Records excerpted from a collection:
********
-- ==== Sys2Proof/Laws/KeepsPort.lean ====
section
/-!
SUPPORT. Registers, table space and the port: what each operation keeps.
-/

namespace Sys2Proof.Machine

/-! ### Registers -/

theorem Irq.pop_ok (i : Irq) (h : i.ok = true) : i.pop.ok = true := by
  unfold Irq.pop
  split
  · exact h
  · rename_i r rest hr
    simp only [Irq.ok, hr, List.length_cons, Bool.or_eq_true, Bool.and_eq_true, decide_eq_true_eq] at h ⊢
    exact Or.inl (by omega)

theorem Irq.clear_ok (i : Irq) : i.clear.ok = true := rfl

theorem atLeast1_ne (b : Byte) : atLeast1 b ≠ 0 := by
  unfold atLeast1; split
  · decide
  · assumption

theorem deemphOf_ne (v : BitVec 2) : deemphOf v ≠ 3 := by
  unfold deemphOf; split
  · decide
  · assumption

theorem outageReportOf_le (v : Word) : 100 ≤ (outageReportOf v).toNat := by
  unfold outageReportOf; split
  · decide
  · omega

/-- The conjuncts of sound configuration. -/
theorem Cfg.ok_iff (c : Cfg) : c.ok = true ↔ c.dampCount ≠ 0 ∧ c.cwdQuiet ≠ 0 ∧ c.l1Delay ≠ 0 ∧ c.stallLimit ≠ 0
    ∧ c.stallLimit.toNat ≤ 1000 ∧ c.deemph ≠ 3 ∧ 100 ≤ c.outageReport.toNat := by
  simp only [Cfg.ok, Bool.and_eq_true, decide_eq_true_eq, and_assoc]

theorem Cfg.ok_damp {c : Cfg} {b : Byte} (h : c.ok = true) : Cfg.ok { c with dampCount := atLeast1 b } = true := by
  rw [Cfg.ok_iff] at h ⊢; exact ⟨atLeast1_ne b, h.2⟩

theorem Cfg.ok_quiet {c : Cfg} {b : Byte} (h : c.ok = true) : Cfg.ok { c with cwdQuiet := atLeast1 b } = true := by
  rw [Cfg.ok_iff] at h ⊢; exact ⟨h.1, atLeast1_ne b, h.2.2⟩

theorem Cfg.ok_l1 {c : Cfg} {b : Byte} {e : Bool} (h : c.ok = true) : Cfg.ok { c with l1En := e, l1Delay := atLeast1 b } = true := by
  rw [Cfg.ok_iff] at h ⊢; exact ⟨h.1, h.2.1, atLeast1_ne b, h.2.2.2⟩

theorem Cfg.ok_phy {c : Cfg} {v w : BitVec 2} (h : c.ok = true) : Cfg.ok { c with swing := w, deemph := deemphOf v } = true := by
  rw [Cfg.ok_iff] at h ⊢; exact ⟨h.1, h.2.1, h.2.2.1, h.2.2.2.1, h.2.2.2.2.1, deemphOf_ne v, h.2.2.2.2.2.2⟩

theorem Cfg.ok_outage {c : Cfg} {v : Word} (h : c.ok = true) : Cfg.ok { c with outageReport := outageReportOf v } = true := by
  rw [Cfg.ok_iff] at h ⊢; exact ⟨h.1, h.2.1, h.2.2.1, h.2.2.2.1, h.2.2.2.2.1, h.2.2.2.2.2.1, outageReportOf_le v⟩

theorem Irq.setAsleep_ok {c : Cfg} {on : Bool} {i : Irq} (h : i.ok = true) : (Irq.setAsleep c on i).ok = true := by
  unfold Irq.setAsleep
  repeat' first | exact h | (rw [Irq.ok_arrive]; exact h) | split

theorem readSide_keeps {s t : State} {a : Byte} (h : Keeps s t) : Keeps s (readSide a t) := by
  unfold readSide
  repeat' first
    | with_reducible assumption | with_reducible refine onIrq_keeps ?_ ?_ | with_reducible refine tmrCntLatch_keeps ?_
    | with_reducible refine capHeadPop_keeps ?_ | with_reducible refine prbsErrRead_keeps ?_ | split | exact Irq.pop_ok _ ‹_›
    | (intro _ <;> intros)

theorem act_keeps {s t : State} {v : Word} {i : Nat} {f : State → State} (h : Keeps s t) (hf : ∀ u, Keeps s u → Keeps s (f u)) :
    Keeps s (act v i f t) := by
  unfold act
  split
  · exact hf _ h
  · exact h

theorem portCntClr_keeps {s t : State} (h : Keeps s t) : Keeps s (portCntClr t) := by
  unfold portCntClr
  repeat' first | with_reducible assumption | with_reducible refine onPort_keeps ?_

theorem writePort_keeps {s t : State} {o : Nat} {v : Word} (h : Keeps s t) : Keeps s (writePort o v t) := by
  unfold writePort
  repeat' first
    | with_reducible assumption | with_reducible refine onCfg_keeps ?_ ?_ | with_reducible refine act_keeps ?_ ?_
    | with_reducible refine portCntClr_keeps ?_ | with_reducible refine onPort_keeps ?_ | split | exact fun _ hx => hx
    | (intro _ <;> intros)

theorem writePower_keeps {s t : State} {o : Nat} {v : Word} (h : Keeps s t) : Keeps s (writePower o v t) := by
  unfold writePower
  repeat' first
    | with_reducible assumption | with_reducible refine act_keeps ?_ ?_ | with_reducible refine onPw_keeps ?_
    | with_reducible refine reqErr_keeps ?_ | with_reducible refine pwrCtrlWrite_keeps ?_ | with_reducible refine clkCtrlWrite_keeps ?_
    | with_reducible refine onCfg_keeps ?_ ?_ | split | exact fun _ hx => hx | (intro _ <;> intros)

theorem writeIrq_keeps {s t : State} {o : Nat} {v : Word} (h : Keeps s t) : Keeps s (writeIrq o v t) := by
  unfold writeIrq
  repeat' first
    | with_reducible assumption | with_reducible refine onCfg_keeps ?_ ?_ | with_reducible refine irqCfgStore_keeps ?_
    | with_reducible refine pendSet_keeps ?_ | with_reducible refine completeSrc_keeps ?_ | with_reducible refine onIrq_keeps ?_ ?_
    | with_reducible refine act_keeps ?_ ?_ | split | exact fun _ hx => hx | exact Cfg.ok_damp ‹_› | exact Irq.clear_ok _
    | exact Irq.setAsleep_ok ‹_› | (intro _ <;> intros)

theorem writeWdg_keeps {s t : State} {o : Nat} {v : Word} (h : Keeps s t) : Keeps s (writeWdg o v t) := by
  unfold writeWdg
  repeat' first
    | with_reducible assumption | with_reducible refine hwdStart_keeps ?_ | with_reducible refine hwdSetOpen_keeps ?_
    | with_reducible refine hwdSetClose_keeps ?_ | with_reducible refine hwdKey_keeps ?_ | with_reducible refine onCfg_keeps ?_ ?_
    | with_reducible refine act_keeps ?_ ?_ | with_reducible refine wdgCntClr_keeps ?_ | with_reducible refine safeRelease_keeps ?_
    | with_reducible refine onWdg_keeps ?_ ?_ | split | exact fun _ hx => hx | exact Cfg.ok_quiet ‹_› | (intro _ <;> intros)

theorem writeTmrUnit_keeps {s t : State} {v : Word} {u : UnitId} (h : Keeps s t) : Keeps s (writeTmrUnit v t u) := by
  unfold writeTmrUnit
  repeat' first
    | with_reducible assumption | with_reducible refine onTmr_keeps ?_ ?_ | split | exact fun _ hx => hx
    | exact TimerUnit.enable_ok _ ‹_› | (intro _ <;> intros)

theorem writeTmr_keeps {s t : State} {o : Nat} {v : Word} (h : Keeps s t) : Keeps s (writeTmr o v t) := by
  unfold writeTmr
  repeat' first
    | with_reducible assumption | with_reducible refine foldl_keeps _ ?_ ?_ | with_reducible refine writeTmrUnit_keeps ?_
    | with_reducible refine tmrStart_keeps ?_ | with_reducible refine onCfg_keeps ?_ ?_ | with_reducible refine onTmr_keeps ?_ ?_
    | with_reducible refine timerHigh_keeps ?_ | with_reducible refine timerCommit_keeps ?_ | split | exact fun _ hx => hx
    | (intro _ <;> intros)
********
WHAT TO DO → Using the data above, show each line where "Word" occurs.

THE ANSWER →
theorem outageReportOf_le (v : Word) : 100 ≤ (outageReportOf v).toNat := by
theorem Cfg.ok_outage {c : Cfg} {v : Word} (h : c.ok = true) : Cfg.ok { c with outageReport := outageReportOf v } = true := by
theorem act_keeps {s t : State} {v : Word} {i : Nat} {f : State → State} (h : Keeps s t) (hf : ∀ u, Keeps s u → Keeps s (f u)) :
theorem writePort_keeps {s t : State} {o : Nat} {v : Word} (h : Keeps s t) : Keeps s (writePort o v t) := by
theorem writePower_keeps {s t : State} {o : Nat} {v : Word} (h : Keeps s t) : Keeps s (writePower o v t) := by
theorem writeIrq_keeps {s t : State} {o : Nat} {v : Word} (h : Keeps s t) : Keeps s (writeIrq o v t) := by
theorem writeWdg_keeps {s t : State} {o : Nat} {v : Word} (h : Keeps s t) : Keeps s (writeWdg o v t) := by
theorem writeTmrUnit_keeps {s t : State} {v : Word} {u : UnitId} (h : Keeps s t) : Keeps s (writeTmrUnit v t u) := by
theorem writeTmr_keeps {s t : State} {o : Nat} {v : Word} (h : Keeps s t) : Keeps s (writeTmr o v t) := by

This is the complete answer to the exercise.